Records from a data source

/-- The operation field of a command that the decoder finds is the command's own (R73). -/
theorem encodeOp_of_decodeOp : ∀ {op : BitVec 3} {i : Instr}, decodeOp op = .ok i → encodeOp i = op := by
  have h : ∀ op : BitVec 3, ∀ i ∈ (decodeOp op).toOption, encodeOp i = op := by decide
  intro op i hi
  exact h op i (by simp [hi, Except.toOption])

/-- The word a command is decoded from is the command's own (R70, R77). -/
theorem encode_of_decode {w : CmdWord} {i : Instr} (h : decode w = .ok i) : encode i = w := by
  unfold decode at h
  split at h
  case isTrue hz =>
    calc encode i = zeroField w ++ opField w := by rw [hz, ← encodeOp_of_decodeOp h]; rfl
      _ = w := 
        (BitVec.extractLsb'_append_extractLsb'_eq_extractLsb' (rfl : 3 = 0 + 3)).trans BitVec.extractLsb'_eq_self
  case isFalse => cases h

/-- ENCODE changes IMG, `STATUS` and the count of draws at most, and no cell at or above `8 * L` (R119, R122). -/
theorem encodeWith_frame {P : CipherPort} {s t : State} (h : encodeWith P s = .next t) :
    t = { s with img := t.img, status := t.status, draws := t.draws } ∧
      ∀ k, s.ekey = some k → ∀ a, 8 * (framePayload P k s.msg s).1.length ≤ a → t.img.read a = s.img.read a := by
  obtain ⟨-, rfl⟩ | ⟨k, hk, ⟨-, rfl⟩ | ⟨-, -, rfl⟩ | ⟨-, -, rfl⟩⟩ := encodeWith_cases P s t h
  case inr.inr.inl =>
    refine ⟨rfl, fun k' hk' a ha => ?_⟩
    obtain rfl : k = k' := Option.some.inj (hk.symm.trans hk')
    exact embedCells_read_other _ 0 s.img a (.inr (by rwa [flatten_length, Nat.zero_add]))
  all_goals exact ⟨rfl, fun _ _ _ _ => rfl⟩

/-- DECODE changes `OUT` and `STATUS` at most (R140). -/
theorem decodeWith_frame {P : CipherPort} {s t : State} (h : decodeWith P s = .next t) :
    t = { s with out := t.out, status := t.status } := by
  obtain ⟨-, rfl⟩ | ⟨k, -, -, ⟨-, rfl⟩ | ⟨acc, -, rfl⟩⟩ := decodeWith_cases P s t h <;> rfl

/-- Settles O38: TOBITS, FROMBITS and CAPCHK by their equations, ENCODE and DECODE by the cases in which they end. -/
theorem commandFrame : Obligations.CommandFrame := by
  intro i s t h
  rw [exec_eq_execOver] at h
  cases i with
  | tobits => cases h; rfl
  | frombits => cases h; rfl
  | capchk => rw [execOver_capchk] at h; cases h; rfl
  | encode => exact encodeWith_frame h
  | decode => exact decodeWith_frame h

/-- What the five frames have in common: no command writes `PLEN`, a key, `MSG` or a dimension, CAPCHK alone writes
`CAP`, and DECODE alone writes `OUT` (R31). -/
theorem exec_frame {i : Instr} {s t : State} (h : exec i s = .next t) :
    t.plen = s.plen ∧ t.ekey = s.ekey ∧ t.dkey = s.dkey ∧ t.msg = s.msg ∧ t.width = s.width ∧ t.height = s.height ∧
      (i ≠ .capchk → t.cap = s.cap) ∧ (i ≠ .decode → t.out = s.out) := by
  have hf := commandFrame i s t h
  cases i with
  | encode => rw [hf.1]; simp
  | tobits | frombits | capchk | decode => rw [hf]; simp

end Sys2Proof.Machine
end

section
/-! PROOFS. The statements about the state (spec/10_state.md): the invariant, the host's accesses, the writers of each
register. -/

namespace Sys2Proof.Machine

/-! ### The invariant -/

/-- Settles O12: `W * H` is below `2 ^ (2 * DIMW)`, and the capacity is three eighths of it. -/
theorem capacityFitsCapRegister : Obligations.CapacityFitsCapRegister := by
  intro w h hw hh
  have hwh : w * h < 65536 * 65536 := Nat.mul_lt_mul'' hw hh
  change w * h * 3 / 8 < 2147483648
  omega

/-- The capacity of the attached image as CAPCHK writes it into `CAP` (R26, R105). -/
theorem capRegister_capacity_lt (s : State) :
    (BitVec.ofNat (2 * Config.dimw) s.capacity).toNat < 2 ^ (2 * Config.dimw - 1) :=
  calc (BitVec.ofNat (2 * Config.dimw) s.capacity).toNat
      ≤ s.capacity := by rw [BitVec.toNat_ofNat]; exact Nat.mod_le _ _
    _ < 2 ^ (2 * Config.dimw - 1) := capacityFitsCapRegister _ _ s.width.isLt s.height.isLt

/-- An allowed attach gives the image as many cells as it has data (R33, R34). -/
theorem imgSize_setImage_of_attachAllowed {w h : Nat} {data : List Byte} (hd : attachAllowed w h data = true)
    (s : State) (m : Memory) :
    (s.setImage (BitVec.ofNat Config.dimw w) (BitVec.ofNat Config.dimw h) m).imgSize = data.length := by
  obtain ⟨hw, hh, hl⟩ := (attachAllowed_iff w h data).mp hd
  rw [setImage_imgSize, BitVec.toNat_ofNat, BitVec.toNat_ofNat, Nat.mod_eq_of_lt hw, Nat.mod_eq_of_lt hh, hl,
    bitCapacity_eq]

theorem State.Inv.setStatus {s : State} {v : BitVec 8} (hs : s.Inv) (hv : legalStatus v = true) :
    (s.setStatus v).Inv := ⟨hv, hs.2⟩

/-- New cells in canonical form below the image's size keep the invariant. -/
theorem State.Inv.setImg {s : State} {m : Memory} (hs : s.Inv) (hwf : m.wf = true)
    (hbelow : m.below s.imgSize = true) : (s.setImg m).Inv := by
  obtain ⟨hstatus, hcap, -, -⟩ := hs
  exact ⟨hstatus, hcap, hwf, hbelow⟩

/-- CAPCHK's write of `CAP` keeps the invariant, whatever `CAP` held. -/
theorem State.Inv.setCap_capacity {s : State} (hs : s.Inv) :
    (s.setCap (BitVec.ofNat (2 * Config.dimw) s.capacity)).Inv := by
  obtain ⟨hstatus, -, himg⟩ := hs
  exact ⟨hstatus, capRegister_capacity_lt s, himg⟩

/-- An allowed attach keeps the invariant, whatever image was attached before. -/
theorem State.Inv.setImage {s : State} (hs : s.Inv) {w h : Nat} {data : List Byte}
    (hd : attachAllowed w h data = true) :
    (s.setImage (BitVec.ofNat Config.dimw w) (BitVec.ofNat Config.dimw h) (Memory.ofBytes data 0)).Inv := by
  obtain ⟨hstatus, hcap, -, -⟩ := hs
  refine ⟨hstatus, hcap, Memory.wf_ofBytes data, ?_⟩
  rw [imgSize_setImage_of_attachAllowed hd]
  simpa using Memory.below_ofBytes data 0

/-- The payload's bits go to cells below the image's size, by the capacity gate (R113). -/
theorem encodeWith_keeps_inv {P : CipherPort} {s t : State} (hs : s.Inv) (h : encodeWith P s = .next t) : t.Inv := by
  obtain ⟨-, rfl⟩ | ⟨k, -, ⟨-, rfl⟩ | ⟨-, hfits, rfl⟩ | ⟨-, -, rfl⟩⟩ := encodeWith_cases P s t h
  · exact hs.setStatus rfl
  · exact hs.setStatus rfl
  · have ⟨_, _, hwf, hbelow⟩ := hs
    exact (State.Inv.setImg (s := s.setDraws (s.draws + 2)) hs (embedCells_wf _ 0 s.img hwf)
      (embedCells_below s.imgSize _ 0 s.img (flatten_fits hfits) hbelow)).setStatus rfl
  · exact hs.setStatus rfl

TRY IT
Could you restate word for word the lines above from the one containing "exact h op i" through the one containing "exact embedCells_read_other _", both included, and nothing else?

OUTPUT FOR THIS EXERCISE
  exact h op i (by simp [hi, Except.toOption])

/-- The word a command is decoded from is the command's own (R70, R77). -/
theorem encode_of_decode {w : CmdWord} {i : Instr} (h : decode w = .ok i) : encode i = w := by
  unfold decode at h
  split at h
  case isTrue hz =>
    calc encode i = zeroField w ++ opField w := by rw [hz, ← encodeOp_of_decodeOp h]; rfl
      _ = w := 
        (BitVec.extractLsb'_append_extractLsb'_eq_extractLsb' (rfl : 3 = 0 + 3)).trans BitVec.extractLsb'_eq_self
  case isFalse => cases h

/-- ENCODE changes IMG, `STATUS` and the count of draws at most, and no cell at or above `8 * L` (R119, R122). -/
theorem encodeWith_frame {P : CipherPort} {s t : State} (h : encodeWith P s = .next t) :
    t = { s with img := t.img, status := t.status, draws := t.draws } ∧
      ∀ k, s.ekey = some k → ∀ a, 8 * (framePayload P k s.msg s).1.length ≤ a → t.img.read a = s.img.read a := by
  obtain ⟨-, rfl⟩ | ⟨k, hk, ⟨-, rfl⟩ | ⟨-, -, rfl⟩ | ⟨-, -, rfl⟩⟩ := encodeWith_cases P s t h
  case inr.inr.inl =>
    refine ⟨rfl, fun k' hk' a ha => ?_⟩
    obtain rfl : k = k' := Option.some.inj (hk.symm.trans hk')
    exact embedCells_read_other _ 0 s.img a (.inr (by rwa [flatten_length, Nat.zero_add]))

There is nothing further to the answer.